但凤清儿没有给它第二次机会。她欺身而上,左手徽记直接按在处刑者胸口那枚跳动的心脏般的深红晶体上!
“以‘公证’之名,判定——”
“你的存在,基于‘强制’与‘剥夺’。”
“与‘契约’真意相悖。”
“予以……解构。”
“咔嚓——”
深红晶体应声碎裂!
特殊处刑者庞大的身躯剧烈颤抖,背部的八个光轮同时熄灭,眼中的光芒缓缓黯淡。它那冰冷的声音最后一次响起,却带着一丝人类般的……困惑:
“为什么……你们这些‘变数’……明明应该……被‘归档’……”
话音未落,它轰然倒地,化作一地银白色的残骸。
凤清儿大口喘着气,几乎再次瘫倒。但她死死撑着,转身,面对那扇依旧紧闭、却已不再冰冷的封印库巨门。
“前辈们……”她声音沙哑,“门……怎么开?”
门后传来一阵低沉的、欣慰的笑声。
“傻孩子,”那苍老的声音带着一丝调侃,“你身上现在承载的‘公证共鸣’,就是最高权限的‘钥匙’。还等什么?”
凤清儿一愣,旋即失笑。她抬起左手,将蜕变的徽记轻轻按在巨门之上。
“嗡……”
巨门上的封印符文,如同活物般开始流转、分解、消散。厚重的门扉,在低沉的轰鸣中,缓缓向两侧打开。
门后,是一个约莫百丈方圆的圆形空间。空间的墙壁上,密密麻麻地刻满了契约符文和天衡院的几何纹路,但最引人注目的,是空间中静静盘坐着的三十七道身影。
他们形态各异——有的身着残破的天衡院长袍,有的则穿着完全不属于天衡院的服饰;有的面容苍老,有的看起来只是中年,有的甚至呈现出半透明的灵体状态。但所有人,都有着一个共同的特征:他们的眉心处,都有一枚与凤清儿徽记遥相呼应的、微弱的“公证”印记。
为首的那人,是一个看起来最年长、眉心血色印记最深的老者。他睁开眼,浑浊的双眼中闪过一丝欣慰与赞赏。

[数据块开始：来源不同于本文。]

/-- R170, R195: with width or height 0 and the strides legal, each command starts a job without units; the next engine
step completes it with DONE and no memory access. All parameters 0, as after a reset, is such a case, whichever the
command. -/
def Obligations.ZeroSizeJob : Prop :=
  (∀ (i : Instr) (s : State) (k : Nat), s.status.busy = false → dimsLegal s.params = true →
    (s.params.width = 0 ∨ s.params.height = 0) → stridesLegal i.op s.params = true →
    ∃ t, exec i s = .next t ∧ t.status.busy = true ∧ t.pending = [] ∧ t.mem = s.mem ∧ t.fault = s.fault ∧
      engineStep k t = .next { s with
        status := { busy := false, done := true, err := false, ovr := false, errCode := 0 }
        job := none, pending := [], tainted := false }) ∧
  (∀ (i : Instr) (s : State), ∃ t, exec i (assertReset s) = .next t ∧ t.status.busy = true ∧ t.pending = [] ∧
    t.mem = s.mem ∧ t.fault = s.fault ∧ ∀ k, ∃ t', engineStep k t = .next t' ∧ t'.mem = s.mem ∧ t'.job = none ∧
      t'.status = { busy := false, done := true, err := false, ovr := false, errCode := 0 })

/-- R163, R89: what a command written while idle leaves in STATUS. Either it started a job (BUSY alone), and the
completion step will leave 0x2; or STATUS is `0x4 | code << 8` for a code from 2 to 5. -/
def Obligations.CommandEndsInDoneOrError : Prop :=
  ∀ (i : Instr) (s t : State), s.status.busy = false → exec i s = .next t →
    (t.job ≠ none ∧ t.status.toWord = 0x1#32 ∧ (completeJob t).status.toWord = 0x2#32) ∨
    (t.job = s.job ∧ ∃ code : Nat, 2 ≤ code ∧ code ≤ 5 ∧
      t.status.toWord = 0x4#32 ||| (BitVec.ofNat 32 code <<< 8))

/-! ### The units of a job -/

/-- R110, R111, R120: one pixel of a CSC.RGB32 job. The next state is written out: the unit leaves the pending set; Y
is stored at its address, and U and V at theirs exactly when row and column are even; nothing else changes. -/
def Obligations.Rgb32UnitEffect : Prop :=
  ∀ (s : State) (j : Job) (k : Nat) (u : WorkUnit) (r g b : Int) (m1 : Memory),
    s.Inv → s.job = some j → j.op = .rgb32 → s.tainted = false → s.pending[k % s.pending.length]? = some u →
    b = (Cells.read s.mem (j.src + u.row * j.rs + 4 * u.col)).toNat →
    g = (Cells.read s.mem (j.src + u.row * j.rs + 4 * u.col + 1)).toNat →
    r = (Cells.read s.mem (j.src + u.row * j.rs + 4 * u.col + 2)).toNat →
    m1 = Cells.write s.mem (j.y + u.row * j.ys + u.col) (BitVec.ofInt 8 (cscY r g b)) →
    engineStep k s = .next { s with
      pending := s.pending.eraseIdx (k % s.pending.length)
      mem := if u.row % 2 = 0 ∧ u.col % 2 = 0 then
          Cells.write (Cells.write m1 (j.u + (u.row / 2) * j.uvs + u.col / 2) (BitVec.ofInt 8 (cscU r g b)))
            (j.v + (u.row / 2) * j.uvs + u.col / 2)
            (BitVec.ofInt 8 (if j.legacy = true then cscVLegacy r g else cscV r g b))
        else m1 }

/-- R110, R111, R125: the same for one pixel of a CSC.RGB24 job, read at 3 bytes a pixel. -/
def Obligations.Rgb24UnitEffect : Prop :=
  ∀ (s : State) (j : Job) (k : Nat) (u : WorkUnit) (r g b : Int) (m1 : Memory),
    s.Inv → s.job = some j → j.op = .rgb24 → s.tainted = false → s.pending[k % s.pending.length]? = some u →
    b = (Cells.read s.mem (j.src + u.row * j.rs + 3 * u.col)).toNat →
    g = (Cells.read s.mem (j.src + u.row * j.rs + 3 * u.col + 1)).toNat →
    r = (Cells.read s.mem (j.src + u.row * j.rs + 3 * u.col + 2)).toNat →
    m1 = Cells.write s.mem (j.y + u.row * j.ys + u.col) (BitVec.ofInt 8 (cscY r g b)) →
    engineStep k s = .next { s with
      pending := s.pending.eraseIdx (k % s.pending.length)
      mem := if u.row % 2 = 0 ∧ u.col % 2 = 0 then
          Cells.write (Cells.write m1 (j.u + (u.row / 2) * j.uvs + u.col / 2) (BitVec.ofInt 8 (cscU r g b)))
            (j.v + (u.row / 2) * j.uvs + u.col / 2)
            (BitVec.ofInt 8 (if j.legacy = true then cscVLegacy r g else cscV r g b))
        else m1 }

/-- R140, R142: one macropixel of an UNPACK.YUY2 job. Two luma bytes always; the chroma bytes only in even rows. -/
def Obligations.Yuy2UnitEffect : Prop :=
  ∀ (s : State) (j : Job) (k : Nat) (u : WorkUnit) (p : Nat) (m2 : Memory),
    s.Inv → s.job = some j → j.op = .yuy2 → s.tainted = false → s.pending[k % s.pending.length]? = some u →
    p = j.src + u.row * (2 * j.w) + 4 * u.col →
    m2 = Cells.write (Cells.write s.mem (j.y + u.row * j.w + 2 * u.col) (Cells.read s.mem p))
      (j.y + u.row * j.w + 2 * u.col + 1) (Cells.read s.mem (p + 2)) →
    engineStep k s = .next { s with
      pending := s.pending.eraseIdx (k % s.pending.length)
      mem := if u.row % 2 = 0 then
          Cells.write (Cells.write m2 (j.u + (u.row / 2) * (j.w / 2) + u.col) (Cells.read s.mem (p + 1)))
            (j.v + (u.row / 2) * (j.w / 2) + u.col) (Cells.read s.mem (p + 3))
        else m2 }

/-- The frame of a unit step of a running job, tainted or not: the parameter registers, STATUS, the job, the fault
record, the hosts and the platform are unchanged, and every byte outside the addresses the unit stores to, which are
those `unitWrites` gives, reads as before. For a tainted job (R200) that its units still store to the same addresses
is the model's choice (log 6). -/
def Obligations.UnitFrame : Prop :=
  ∀ (s t : State) (j : Job) (k : Nat) (u : WorkUnit),
    Memory.wf s.mem = true → s.job = some j → s.status.busy = true →
    s.pending[k % s.pending.length]? = some u → engineStep k s = .next t →
    t.params = s.params ∧ t.status = s.status ∧ t.job = s.job ∧ t.fault = s.fault ∧ t.hosts = s.hosts ∧
    t.plat = s.plat ∧ t.sched = s.sched ∧ t.tainted = s.tainted ∧
    t.pending = s.pending.eraseIdx (k % s.pending.length) ∧
    ∀ a, a ∉ (unitWrites s.mem j u).map Prod.fst → Cells.read t.mem a = Cells.read s.mem a

/-- R62, R63: the addresses the units of a checked job store to are exactly the destination footprint, each byte of
it stored by exactly one unit, once; so no byte outside it, padding among them, is written. -/
def Obligations.EachDestinationByteOnce : Prop :=
  ∀ (p : Platform) (j : Job) (m : Memory), JobChecked p j →
    (∀ a, j.InDstFP a ↔ ∃ u ∈ j.units, a ∈ (unitWrites m j u).map Prod.fst) ∧
    (∀ u ∈ j.units, ((unitWrites m j u).map Prod.fst).Nodup) ∧
    (∀ a, ∀ u ∈ j.units, ∀ u' ∈ j.units, a ∈ (unitWrites m j u).map Prod.fst →
      a ∈ (unitWrites m j u').map Prod.fst → u = u')

/-- R63, R144: a unit reads source-footprint bytes only, and its writes depend on nothing but the bytes it reads; so
padding is never read. -/
def Obligations.UnitReadsSourceOnly : Prop :=
  (∀ (p : Platform) (j : Job), JobChecked p j → ∀ u ∈ j.units, ∀ a ∈ unitReads j u, j.InSrcFP a) ∧
  (∀ (j : Job) (u : WorkUnit) (m m' : Memory), (∀ a ∈ unitReads j u, Cells.read m a = Cells.read m' a) →
    unitWrites m j u = unitWrites m' j u)

/-- R121: the unused byte of a pixel is read and lies in the source footprint, and two memories that differ in the
unused bytes of an RGB32 frame only give every unit the same writes. -/
def Obligations.UnusedByteIrrelevant : Prop :=
  ∀ (p : Platform) (j : Job) (m m' : Memory) (u : WorkUnit), JobChecked p j → j.op = .rgb32 → u ∈ j.units →
    (j.src + u.row * j.rs + 4 * u.col + 3 ∈ unitReads j u ∧ j.InSrcFP (j.src + u.row * j.rs + 4 * u.col + 3)) ∧
    ((∀ a, (∀ i x, i < j.h → x < j.w → a ≠ j.src + i * j.rs + 4 * x + 3) → Cells.read m a = Cells.read m' a) →
      unitWrites m j u = unitWrites m' j u)

/-- R127, R146: what a unit of row `i` stores depends on source row `i` alone; it stores to Y row `i` and, when `i` is
even only, to U and V row `i / 2`. -/
def Obligations.RowLocality : Prop :=
  ∀ (p : Platform) (j : Job) (m m' : Memory) (u : WorkUnit) (tight : Nat), JobChecked p j → u ∈ j.units →
    (j.op = .rgb32 ∧ tight = 4 * j.w ∨ j.op = .rgb24 ∧ tight = 3 * j.w ∨ j.op = .yuy2 ∧ tight = 2 * j.w) →
    ((∀ a, j.src + u.row * j.rs ≤ a → a < j.src + u.row * j.rs + tight → Cells.read m a = Cells.read m' a) →
      unitWrites m j u = unitWrites m' j u) ∧
    ∀ a ∈ (unitWrites m j u).map Prod.fst,
      (j.y + u.row * j.ys ≤ a ∧ a < j.y + u.row * j.ys + j.w) ∨
      (u.row % 2 = 0 ∧ j.u + (u.row / 2) * j.uvs ≤ a ∧ a < j.u + (u.row / 2) * j.uvs + j.w / 2) ∨
      (u.row % 2 = 0 ∧ j.v + (u.row / 2) * j.uvs ≤ a ∧ a < j.v + (u.row / 2) * j.uvs + j.w / 2)

/-- R126: on equivalent pixel data the RGB32 and RGB24 units of the same pixel store the same bytes at the same
addresses. -/
def Obligations.Rgb24AgreesWithRgb32 : Prop :=
  ∀ (j j' : Job) (m m' : Memory) (u : WorkUnit), j.op = .rgb32 → j'.op = .rgb24 →
    j'.legacy = j.legacy → j'.y = j.y → j'.u = j.u → j'.v = j.v → j'.ys = j.ys → j'.uvs = j.uvs →
    (∀ c, c < 3 → Cells.read m (j.src + u.row * j.rs + 4 * u.col + c) =
      Cells.read m' (j'.src + u.row * j'.rs + 3 * u.col + c)) →
    unitWrites m j u = unitWrites m' j' u

/-- R172: no error arises during a job: in every state that meets the invariant an engine turn, whichever unit it
takes, answers a next state, and every address of a pending unit lies inside a footprint and has MEM_OK. -/
def Obligations.NoErrorDuringJob : Prop :=
  ∀ s : State, s.Inv → (∀ k, ∃ t, engineStep k s = .next t) ∧
    ∀ j, s.job = some j → ∀ u ∈ s.pending,
      (∀ a ∈ unitReads j u, j.InSrcFP a ∧ memOk s.plat a = true) ∧
      ∀ a ∈ (unitWrites s.mem j u).map Prod.fst, j.InDstFP a ∧ memOk s.plat a = true

/-! ### A job as a whole -/

/-- R66: a job just started completes after `|pending| + 1` engine steps, in whatever order its units are taken. -/
def Obligations.JobCompletes : Prop :=
  ∀ (j : Job) (s : State) (ks : List Nat), JustStarted j s → s.sched = ks.map .engine →
    ks.length = s.pending.length + 1 →
    ∃ t, Host.Core.run Sys2Proof.core ks.length s = .next t ∧ t.status.busy = false ∧ t.status.done = true ∧
      t.job = none ∧ t.pending = [] ∧ t.params = s.params ∧ t.fault = s.fault

/-- R103 to R111, R120, R125: an RGB job run to its end, in any order of units, leaves in memory the conversion of the
frame as it was at the start: every Y sample, and the U and V samples of the top-left pixel of every 2×2 block; every
byte outside the destination footprint is as it was. -/
def Obligations.RgbFrameConverted : Prop :=
  ∀ (j : Job) (s : State) (ks : List Nat) (bpp : Nat) (px : Nat → Nat → Nat → Int),
    JustStarted j s → (j.op = .rgb32 ∧ bpp = 4 ∨ j.op = .rgb24 ∧ bpp = 3) →
    s.sched = ks.map .engine → ks.length = s.pending.length + 1 →
    (∀ c i x, px c i x = (Cells.read s.mem (j.src + i * j.rs + bpp * x + c)).toNat) →
    ∃ t, Host.Core.run Sys2Proof.core ks.length s = .next t ∧
      (∀ i x, i < j.h → x < j.w → Cells.read t.mem (j.y + i * j.ys + x) =
        BitVec.ofInt 8 (cscY (px 2 i x) (px 1 i x) (px 0 i x))) ∧
      (∀ k m, k < j.h / 2 → m < j.w / 2 →
        Cells.read t.mem (j.u + k * j.uvs + m) =
          BitVec.ofInt 8 (cscU (px 2 (2 * k) (2 * m)) (px 1 (2 * k) (2 * m)) (px 0 (2 * k) (2 * m))) ∧
        Cells.read t.mem (j.v + k * j.uvs + m) =
          BitVec.ofInt 8 (if j.legacy = true then cscVLegacy (px 2 (2 * k) (2 * m)) (px 1 (2 * k) (2 * m))
            else cscV (px 2 (2 * k) (2 * m)) (px 1 (2 * k) (2 * m)) (px 0 (2 * k) (2 * m)))) ∧
      (∀ a, ¬ j.InDstFP a → Cells.read t.mem a = Cells.read s.mem a)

“三十万年了……”他的声音沙哑如风化的岩石,“终于,等到了一个愿意为‘约定’而战,而不是为‘利益’或‘恐惧’而战的后辈。”
“前辈……”凤清儿想要说什么,却被老者抬手打断。
“时间紧迫,客套话免了。”老者挣扎着站起,其他三十六人也同时起身,“青藤那老家伙,用自己的命给你们铺了路。现在,该我们做点什么了。”
他看向凤清儿,一字一句道:
“后门协议,我们知道在哪,怎么用。核心契约副本,我们也知道藏在哪里,守护机制是什么。”
“但现在最重要的问题不是这个。”
他顿了顿,浑浊的眼中闪过一丝凝重。
“刚才你与那尊‘特殊处刑者’的战斗,已经触发了归档站的‘最高警戒协议’。最多半个时辰,整个天衡院的援军,包括至少三尊‘审判级’处刑者,就会降临。”
“而且……”他看向远方,仿佛穿透了重重墙壁,看到了什么,“你那两个拼命制造动静的朋友,现在被困在底层东区的‘秩序熔炉’里。那地方,是归档站处理高危规则造物的设施,一旦启动,他们会被彻底分解、归档,连一丝残魂都不会留下。”
“什么?!”凤清儿脸色惨白。
“熔炉的启动倒计时,还有……三十七分钟。”老者平静地报出一个数字,仿佛在说今天的天气,“而启动开关,就在这封印库的隔壁——那是‘终末协奏’用来折磨我们、让我们眼睁睁看着希望破灭的恶趣味。”
三十七分钟。
一边是即将被熔炉吞噬的同伴。
一边是即将降临的援军和必须拿到的核心契约副本。
还有三十七名刚刚恢复自由、却虚弱到几乎无法战斗的“温和派”前辈。
凤清儿死死咬住嘴唇,掌心的徽记再次滚烫起来。
抉择,又一次摆在了她的面前。
而这一次,无论选哪一边,都可能是万劫不复。